● EXERCISE BRIEF
Throughout the entries below, report every line where "whole" is found.
··· INPUT ···
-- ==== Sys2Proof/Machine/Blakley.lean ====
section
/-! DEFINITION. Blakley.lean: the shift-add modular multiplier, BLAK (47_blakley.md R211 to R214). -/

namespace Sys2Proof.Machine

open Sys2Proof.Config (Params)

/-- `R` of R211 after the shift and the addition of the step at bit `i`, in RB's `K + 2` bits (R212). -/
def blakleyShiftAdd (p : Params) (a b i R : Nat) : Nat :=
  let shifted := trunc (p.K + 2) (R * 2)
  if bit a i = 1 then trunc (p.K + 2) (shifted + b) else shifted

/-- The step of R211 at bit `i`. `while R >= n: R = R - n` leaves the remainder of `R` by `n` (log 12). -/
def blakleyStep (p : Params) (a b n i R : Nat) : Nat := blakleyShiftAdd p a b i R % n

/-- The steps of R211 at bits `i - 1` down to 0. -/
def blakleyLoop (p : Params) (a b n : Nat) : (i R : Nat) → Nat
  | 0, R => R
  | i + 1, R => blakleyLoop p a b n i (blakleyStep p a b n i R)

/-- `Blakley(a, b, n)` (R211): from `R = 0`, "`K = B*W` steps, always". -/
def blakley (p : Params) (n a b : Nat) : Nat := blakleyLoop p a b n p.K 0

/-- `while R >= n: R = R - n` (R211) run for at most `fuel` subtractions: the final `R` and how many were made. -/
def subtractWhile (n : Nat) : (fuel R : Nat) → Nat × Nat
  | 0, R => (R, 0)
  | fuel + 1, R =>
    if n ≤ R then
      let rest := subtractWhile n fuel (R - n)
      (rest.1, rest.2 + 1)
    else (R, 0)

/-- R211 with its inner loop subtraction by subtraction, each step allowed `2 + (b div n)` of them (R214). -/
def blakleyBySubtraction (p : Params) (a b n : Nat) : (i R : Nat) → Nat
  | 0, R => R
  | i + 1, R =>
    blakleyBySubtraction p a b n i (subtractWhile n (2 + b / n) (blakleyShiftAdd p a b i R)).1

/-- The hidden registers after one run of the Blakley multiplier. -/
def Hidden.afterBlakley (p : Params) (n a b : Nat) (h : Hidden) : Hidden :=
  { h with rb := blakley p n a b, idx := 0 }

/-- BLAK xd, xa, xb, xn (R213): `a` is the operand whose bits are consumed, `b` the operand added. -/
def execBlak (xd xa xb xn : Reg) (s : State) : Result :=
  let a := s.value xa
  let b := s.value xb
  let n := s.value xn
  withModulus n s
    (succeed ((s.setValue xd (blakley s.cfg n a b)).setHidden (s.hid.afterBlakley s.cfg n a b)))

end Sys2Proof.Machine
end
···
··· INPUT ···
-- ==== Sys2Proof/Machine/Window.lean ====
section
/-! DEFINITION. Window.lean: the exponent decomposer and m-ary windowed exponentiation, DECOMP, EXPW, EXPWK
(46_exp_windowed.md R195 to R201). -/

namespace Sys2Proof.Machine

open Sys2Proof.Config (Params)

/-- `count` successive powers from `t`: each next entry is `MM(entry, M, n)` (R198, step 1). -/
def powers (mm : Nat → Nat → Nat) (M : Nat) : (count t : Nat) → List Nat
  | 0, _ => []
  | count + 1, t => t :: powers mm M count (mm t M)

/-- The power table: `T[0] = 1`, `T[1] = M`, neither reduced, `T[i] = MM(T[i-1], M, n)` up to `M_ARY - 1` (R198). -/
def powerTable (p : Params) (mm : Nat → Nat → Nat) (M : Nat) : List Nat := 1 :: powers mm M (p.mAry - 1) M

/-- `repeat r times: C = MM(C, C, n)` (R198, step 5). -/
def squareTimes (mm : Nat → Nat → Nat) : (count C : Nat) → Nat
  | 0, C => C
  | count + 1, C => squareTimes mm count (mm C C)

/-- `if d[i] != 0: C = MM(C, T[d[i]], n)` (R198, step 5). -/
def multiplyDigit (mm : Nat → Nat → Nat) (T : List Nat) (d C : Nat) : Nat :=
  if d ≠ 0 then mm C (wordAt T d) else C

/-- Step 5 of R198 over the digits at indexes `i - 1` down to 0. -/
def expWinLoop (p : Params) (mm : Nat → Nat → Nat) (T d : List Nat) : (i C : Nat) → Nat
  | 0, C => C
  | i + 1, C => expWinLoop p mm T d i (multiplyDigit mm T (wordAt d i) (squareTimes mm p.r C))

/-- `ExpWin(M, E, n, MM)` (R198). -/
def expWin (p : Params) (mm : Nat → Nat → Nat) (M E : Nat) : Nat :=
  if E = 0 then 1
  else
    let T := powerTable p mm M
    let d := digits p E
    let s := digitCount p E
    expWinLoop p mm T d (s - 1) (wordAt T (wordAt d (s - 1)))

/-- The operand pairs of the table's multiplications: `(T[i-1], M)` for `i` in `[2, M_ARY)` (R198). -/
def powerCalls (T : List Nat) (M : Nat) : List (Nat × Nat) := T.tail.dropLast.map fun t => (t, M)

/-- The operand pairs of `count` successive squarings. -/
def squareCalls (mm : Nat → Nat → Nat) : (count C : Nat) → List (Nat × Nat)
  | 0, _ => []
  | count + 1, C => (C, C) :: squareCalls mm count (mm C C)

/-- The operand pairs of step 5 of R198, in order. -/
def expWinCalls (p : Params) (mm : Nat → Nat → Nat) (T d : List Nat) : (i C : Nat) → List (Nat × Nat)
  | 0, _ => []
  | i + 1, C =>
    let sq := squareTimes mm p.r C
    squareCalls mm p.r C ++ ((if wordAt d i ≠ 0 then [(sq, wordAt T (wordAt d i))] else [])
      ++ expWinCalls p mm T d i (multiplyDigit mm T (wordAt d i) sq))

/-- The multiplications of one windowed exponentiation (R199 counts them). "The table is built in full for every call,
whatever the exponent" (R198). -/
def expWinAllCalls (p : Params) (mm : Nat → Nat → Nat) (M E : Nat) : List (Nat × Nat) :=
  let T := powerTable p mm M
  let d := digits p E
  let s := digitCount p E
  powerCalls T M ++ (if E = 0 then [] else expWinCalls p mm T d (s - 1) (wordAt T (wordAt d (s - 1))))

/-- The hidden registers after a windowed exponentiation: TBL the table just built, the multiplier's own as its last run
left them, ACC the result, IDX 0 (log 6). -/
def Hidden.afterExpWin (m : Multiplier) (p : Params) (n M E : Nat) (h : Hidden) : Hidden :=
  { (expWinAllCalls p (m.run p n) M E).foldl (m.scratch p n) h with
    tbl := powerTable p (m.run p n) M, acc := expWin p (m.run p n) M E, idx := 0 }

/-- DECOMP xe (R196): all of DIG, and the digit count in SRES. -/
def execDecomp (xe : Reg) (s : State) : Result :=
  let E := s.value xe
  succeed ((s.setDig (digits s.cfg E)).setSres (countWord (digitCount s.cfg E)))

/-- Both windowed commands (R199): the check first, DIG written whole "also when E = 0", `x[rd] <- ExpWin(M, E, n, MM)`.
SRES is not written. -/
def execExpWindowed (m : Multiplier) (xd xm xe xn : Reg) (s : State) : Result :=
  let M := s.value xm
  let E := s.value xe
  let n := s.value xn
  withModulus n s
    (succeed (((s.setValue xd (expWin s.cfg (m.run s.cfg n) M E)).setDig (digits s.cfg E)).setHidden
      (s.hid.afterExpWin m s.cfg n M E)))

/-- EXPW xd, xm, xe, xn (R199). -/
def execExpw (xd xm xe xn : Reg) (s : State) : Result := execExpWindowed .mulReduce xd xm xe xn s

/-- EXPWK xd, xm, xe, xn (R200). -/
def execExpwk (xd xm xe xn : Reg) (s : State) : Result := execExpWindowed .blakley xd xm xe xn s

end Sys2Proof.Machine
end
···
··· INPUT ···
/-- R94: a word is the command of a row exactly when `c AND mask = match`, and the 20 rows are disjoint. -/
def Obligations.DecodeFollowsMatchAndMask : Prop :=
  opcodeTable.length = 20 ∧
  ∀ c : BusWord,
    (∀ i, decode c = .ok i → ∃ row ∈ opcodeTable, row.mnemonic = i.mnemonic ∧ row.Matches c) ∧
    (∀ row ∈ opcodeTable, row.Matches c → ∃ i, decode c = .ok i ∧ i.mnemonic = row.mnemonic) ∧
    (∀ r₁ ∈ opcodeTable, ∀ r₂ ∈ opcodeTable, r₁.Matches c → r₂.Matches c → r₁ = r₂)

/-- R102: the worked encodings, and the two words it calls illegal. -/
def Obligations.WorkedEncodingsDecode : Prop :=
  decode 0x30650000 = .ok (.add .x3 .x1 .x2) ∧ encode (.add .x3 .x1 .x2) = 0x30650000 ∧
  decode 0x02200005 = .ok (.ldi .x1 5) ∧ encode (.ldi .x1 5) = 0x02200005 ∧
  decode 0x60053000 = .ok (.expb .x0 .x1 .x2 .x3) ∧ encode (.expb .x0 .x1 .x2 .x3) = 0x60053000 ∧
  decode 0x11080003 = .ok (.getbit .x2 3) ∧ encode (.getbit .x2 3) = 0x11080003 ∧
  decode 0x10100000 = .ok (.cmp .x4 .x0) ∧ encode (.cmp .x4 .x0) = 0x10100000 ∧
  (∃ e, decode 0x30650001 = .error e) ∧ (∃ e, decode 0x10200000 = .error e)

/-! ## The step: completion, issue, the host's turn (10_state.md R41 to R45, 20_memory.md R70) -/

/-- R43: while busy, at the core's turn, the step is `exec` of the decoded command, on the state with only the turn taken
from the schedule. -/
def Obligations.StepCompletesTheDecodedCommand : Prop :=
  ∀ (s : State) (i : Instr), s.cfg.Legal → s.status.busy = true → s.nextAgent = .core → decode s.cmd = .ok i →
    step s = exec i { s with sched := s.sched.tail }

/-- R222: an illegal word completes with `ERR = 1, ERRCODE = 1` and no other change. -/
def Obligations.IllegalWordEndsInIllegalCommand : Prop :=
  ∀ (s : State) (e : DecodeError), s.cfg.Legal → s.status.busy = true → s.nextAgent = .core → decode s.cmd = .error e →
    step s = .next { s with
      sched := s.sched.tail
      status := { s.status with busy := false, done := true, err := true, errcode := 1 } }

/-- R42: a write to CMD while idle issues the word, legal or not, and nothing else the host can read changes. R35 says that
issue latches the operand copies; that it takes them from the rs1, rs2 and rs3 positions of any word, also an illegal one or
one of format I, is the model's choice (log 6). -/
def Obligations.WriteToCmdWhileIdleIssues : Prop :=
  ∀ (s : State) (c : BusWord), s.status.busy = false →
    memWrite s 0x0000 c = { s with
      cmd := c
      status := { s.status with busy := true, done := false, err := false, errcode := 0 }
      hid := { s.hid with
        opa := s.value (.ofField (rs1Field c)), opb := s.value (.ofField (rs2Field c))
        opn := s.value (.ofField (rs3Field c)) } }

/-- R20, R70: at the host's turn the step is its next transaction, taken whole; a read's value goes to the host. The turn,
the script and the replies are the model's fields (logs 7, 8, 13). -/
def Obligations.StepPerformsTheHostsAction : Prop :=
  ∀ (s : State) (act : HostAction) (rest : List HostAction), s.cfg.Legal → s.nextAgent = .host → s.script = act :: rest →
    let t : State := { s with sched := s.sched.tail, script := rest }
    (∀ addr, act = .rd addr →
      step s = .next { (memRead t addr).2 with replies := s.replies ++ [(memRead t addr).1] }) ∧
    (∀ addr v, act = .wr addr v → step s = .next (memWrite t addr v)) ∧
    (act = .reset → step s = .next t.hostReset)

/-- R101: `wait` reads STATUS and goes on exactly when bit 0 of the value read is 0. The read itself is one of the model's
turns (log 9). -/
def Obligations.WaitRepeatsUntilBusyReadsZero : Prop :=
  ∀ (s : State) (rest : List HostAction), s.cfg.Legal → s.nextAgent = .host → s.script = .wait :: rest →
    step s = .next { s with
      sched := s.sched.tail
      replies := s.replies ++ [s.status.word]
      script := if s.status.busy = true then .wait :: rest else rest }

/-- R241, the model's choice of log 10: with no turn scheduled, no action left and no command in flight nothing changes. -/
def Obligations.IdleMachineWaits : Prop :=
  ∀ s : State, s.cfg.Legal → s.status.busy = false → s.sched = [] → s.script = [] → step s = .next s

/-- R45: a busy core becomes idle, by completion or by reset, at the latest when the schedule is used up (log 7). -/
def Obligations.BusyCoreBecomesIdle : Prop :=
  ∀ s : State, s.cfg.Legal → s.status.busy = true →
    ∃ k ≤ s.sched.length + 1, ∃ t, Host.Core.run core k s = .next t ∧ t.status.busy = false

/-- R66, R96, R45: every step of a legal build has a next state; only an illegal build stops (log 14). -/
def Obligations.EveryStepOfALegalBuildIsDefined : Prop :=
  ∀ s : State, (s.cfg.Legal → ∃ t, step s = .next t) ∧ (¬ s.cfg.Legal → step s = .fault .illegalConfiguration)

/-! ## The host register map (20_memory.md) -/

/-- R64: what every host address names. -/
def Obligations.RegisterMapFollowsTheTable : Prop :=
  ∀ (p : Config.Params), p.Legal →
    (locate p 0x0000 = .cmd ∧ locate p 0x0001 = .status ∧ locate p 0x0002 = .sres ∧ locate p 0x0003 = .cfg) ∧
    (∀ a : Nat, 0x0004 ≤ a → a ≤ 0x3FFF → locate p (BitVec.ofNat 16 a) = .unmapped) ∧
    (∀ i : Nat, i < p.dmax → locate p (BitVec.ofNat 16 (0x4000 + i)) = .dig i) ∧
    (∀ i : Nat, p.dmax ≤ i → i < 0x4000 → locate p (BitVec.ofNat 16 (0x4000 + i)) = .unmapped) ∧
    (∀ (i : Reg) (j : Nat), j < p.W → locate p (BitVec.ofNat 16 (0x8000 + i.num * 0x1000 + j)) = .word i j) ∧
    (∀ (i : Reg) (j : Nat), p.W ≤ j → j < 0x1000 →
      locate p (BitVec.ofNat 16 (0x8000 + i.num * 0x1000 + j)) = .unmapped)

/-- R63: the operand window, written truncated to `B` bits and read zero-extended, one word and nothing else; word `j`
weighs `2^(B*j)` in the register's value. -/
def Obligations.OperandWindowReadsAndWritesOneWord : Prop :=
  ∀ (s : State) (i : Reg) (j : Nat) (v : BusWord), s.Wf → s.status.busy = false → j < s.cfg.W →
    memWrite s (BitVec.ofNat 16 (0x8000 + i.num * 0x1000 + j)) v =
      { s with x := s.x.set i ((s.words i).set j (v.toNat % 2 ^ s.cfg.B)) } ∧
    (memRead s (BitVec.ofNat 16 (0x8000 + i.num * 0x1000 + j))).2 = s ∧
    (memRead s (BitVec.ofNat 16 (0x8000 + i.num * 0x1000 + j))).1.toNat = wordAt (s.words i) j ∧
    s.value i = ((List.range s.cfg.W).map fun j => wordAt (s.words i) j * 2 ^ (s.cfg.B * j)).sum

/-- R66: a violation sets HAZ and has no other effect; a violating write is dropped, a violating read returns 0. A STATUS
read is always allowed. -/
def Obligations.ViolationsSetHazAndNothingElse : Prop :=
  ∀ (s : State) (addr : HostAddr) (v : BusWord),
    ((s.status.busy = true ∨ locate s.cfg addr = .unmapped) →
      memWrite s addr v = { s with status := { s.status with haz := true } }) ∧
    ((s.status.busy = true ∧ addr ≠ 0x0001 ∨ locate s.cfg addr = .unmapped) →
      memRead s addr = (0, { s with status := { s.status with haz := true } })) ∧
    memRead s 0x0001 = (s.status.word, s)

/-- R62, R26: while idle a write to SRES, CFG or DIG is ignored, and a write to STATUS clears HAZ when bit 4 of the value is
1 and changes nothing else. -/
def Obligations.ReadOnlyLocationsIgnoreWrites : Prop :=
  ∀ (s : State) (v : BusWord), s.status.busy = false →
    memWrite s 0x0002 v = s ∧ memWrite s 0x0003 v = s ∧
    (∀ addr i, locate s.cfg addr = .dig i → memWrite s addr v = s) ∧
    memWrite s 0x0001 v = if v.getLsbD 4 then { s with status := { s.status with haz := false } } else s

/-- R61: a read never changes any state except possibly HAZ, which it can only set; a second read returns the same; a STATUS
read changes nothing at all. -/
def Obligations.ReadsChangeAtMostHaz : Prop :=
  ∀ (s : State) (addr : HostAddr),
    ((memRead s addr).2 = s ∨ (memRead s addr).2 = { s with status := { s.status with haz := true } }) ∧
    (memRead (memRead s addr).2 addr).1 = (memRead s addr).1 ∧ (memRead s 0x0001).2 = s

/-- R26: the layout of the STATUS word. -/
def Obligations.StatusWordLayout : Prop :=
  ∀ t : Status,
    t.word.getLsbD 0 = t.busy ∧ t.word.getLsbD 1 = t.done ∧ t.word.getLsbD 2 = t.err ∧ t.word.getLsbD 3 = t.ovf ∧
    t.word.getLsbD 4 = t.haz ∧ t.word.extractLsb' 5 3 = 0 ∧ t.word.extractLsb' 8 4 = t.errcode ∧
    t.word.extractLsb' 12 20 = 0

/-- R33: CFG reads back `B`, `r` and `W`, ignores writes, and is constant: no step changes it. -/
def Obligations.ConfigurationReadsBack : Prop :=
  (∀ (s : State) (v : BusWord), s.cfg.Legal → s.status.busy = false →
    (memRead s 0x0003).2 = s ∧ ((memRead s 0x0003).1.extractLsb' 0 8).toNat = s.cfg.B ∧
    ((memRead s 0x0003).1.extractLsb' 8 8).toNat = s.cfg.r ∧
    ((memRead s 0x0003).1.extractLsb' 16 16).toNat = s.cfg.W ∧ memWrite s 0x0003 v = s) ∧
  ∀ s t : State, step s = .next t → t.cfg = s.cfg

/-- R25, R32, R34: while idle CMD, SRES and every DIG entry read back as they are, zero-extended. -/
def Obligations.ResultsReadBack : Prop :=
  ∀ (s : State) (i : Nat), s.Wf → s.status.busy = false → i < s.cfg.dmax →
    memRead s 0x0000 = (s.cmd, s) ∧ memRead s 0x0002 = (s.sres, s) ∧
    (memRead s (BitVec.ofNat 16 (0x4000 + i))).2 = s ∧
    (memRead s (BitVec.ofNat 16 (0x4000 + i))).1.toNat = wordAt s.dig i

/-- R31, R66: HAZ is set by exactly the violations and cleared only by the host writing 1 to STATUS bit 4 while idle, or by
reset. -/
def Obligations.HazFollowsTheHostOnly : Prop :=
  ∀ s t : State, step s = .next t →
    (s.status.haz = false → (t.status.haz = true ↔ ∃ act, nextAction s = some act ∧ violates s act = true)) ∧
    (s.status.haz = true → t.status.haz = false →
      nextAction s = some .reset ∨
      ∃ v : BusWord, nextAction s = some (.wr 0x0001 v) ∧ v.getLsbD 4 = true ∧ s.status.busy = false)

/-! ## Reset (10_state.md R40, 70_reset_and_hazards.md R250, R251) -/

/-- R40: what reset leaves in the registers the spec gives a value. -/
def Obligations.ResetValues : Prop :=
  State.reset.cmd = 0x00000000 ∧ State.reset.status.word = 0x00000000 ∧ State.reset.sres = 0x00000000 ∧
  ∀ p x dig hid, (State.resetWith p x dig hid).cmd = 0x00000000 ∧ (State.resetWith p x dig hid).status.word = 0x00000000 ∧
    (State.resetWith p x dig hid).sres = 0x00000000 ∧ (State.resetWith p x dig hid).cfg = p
···
● RESULT OF THIS EXERCISE
/-- Both windowed commands (R199): the check first, DIG written whole "also when E = 0", `x[rd] <- ExpWin(M, E, n, MM)`.
/-- R20, R70: at the host's turn the step is its next transaction, taken whole; a read's value goes to the host. The turn,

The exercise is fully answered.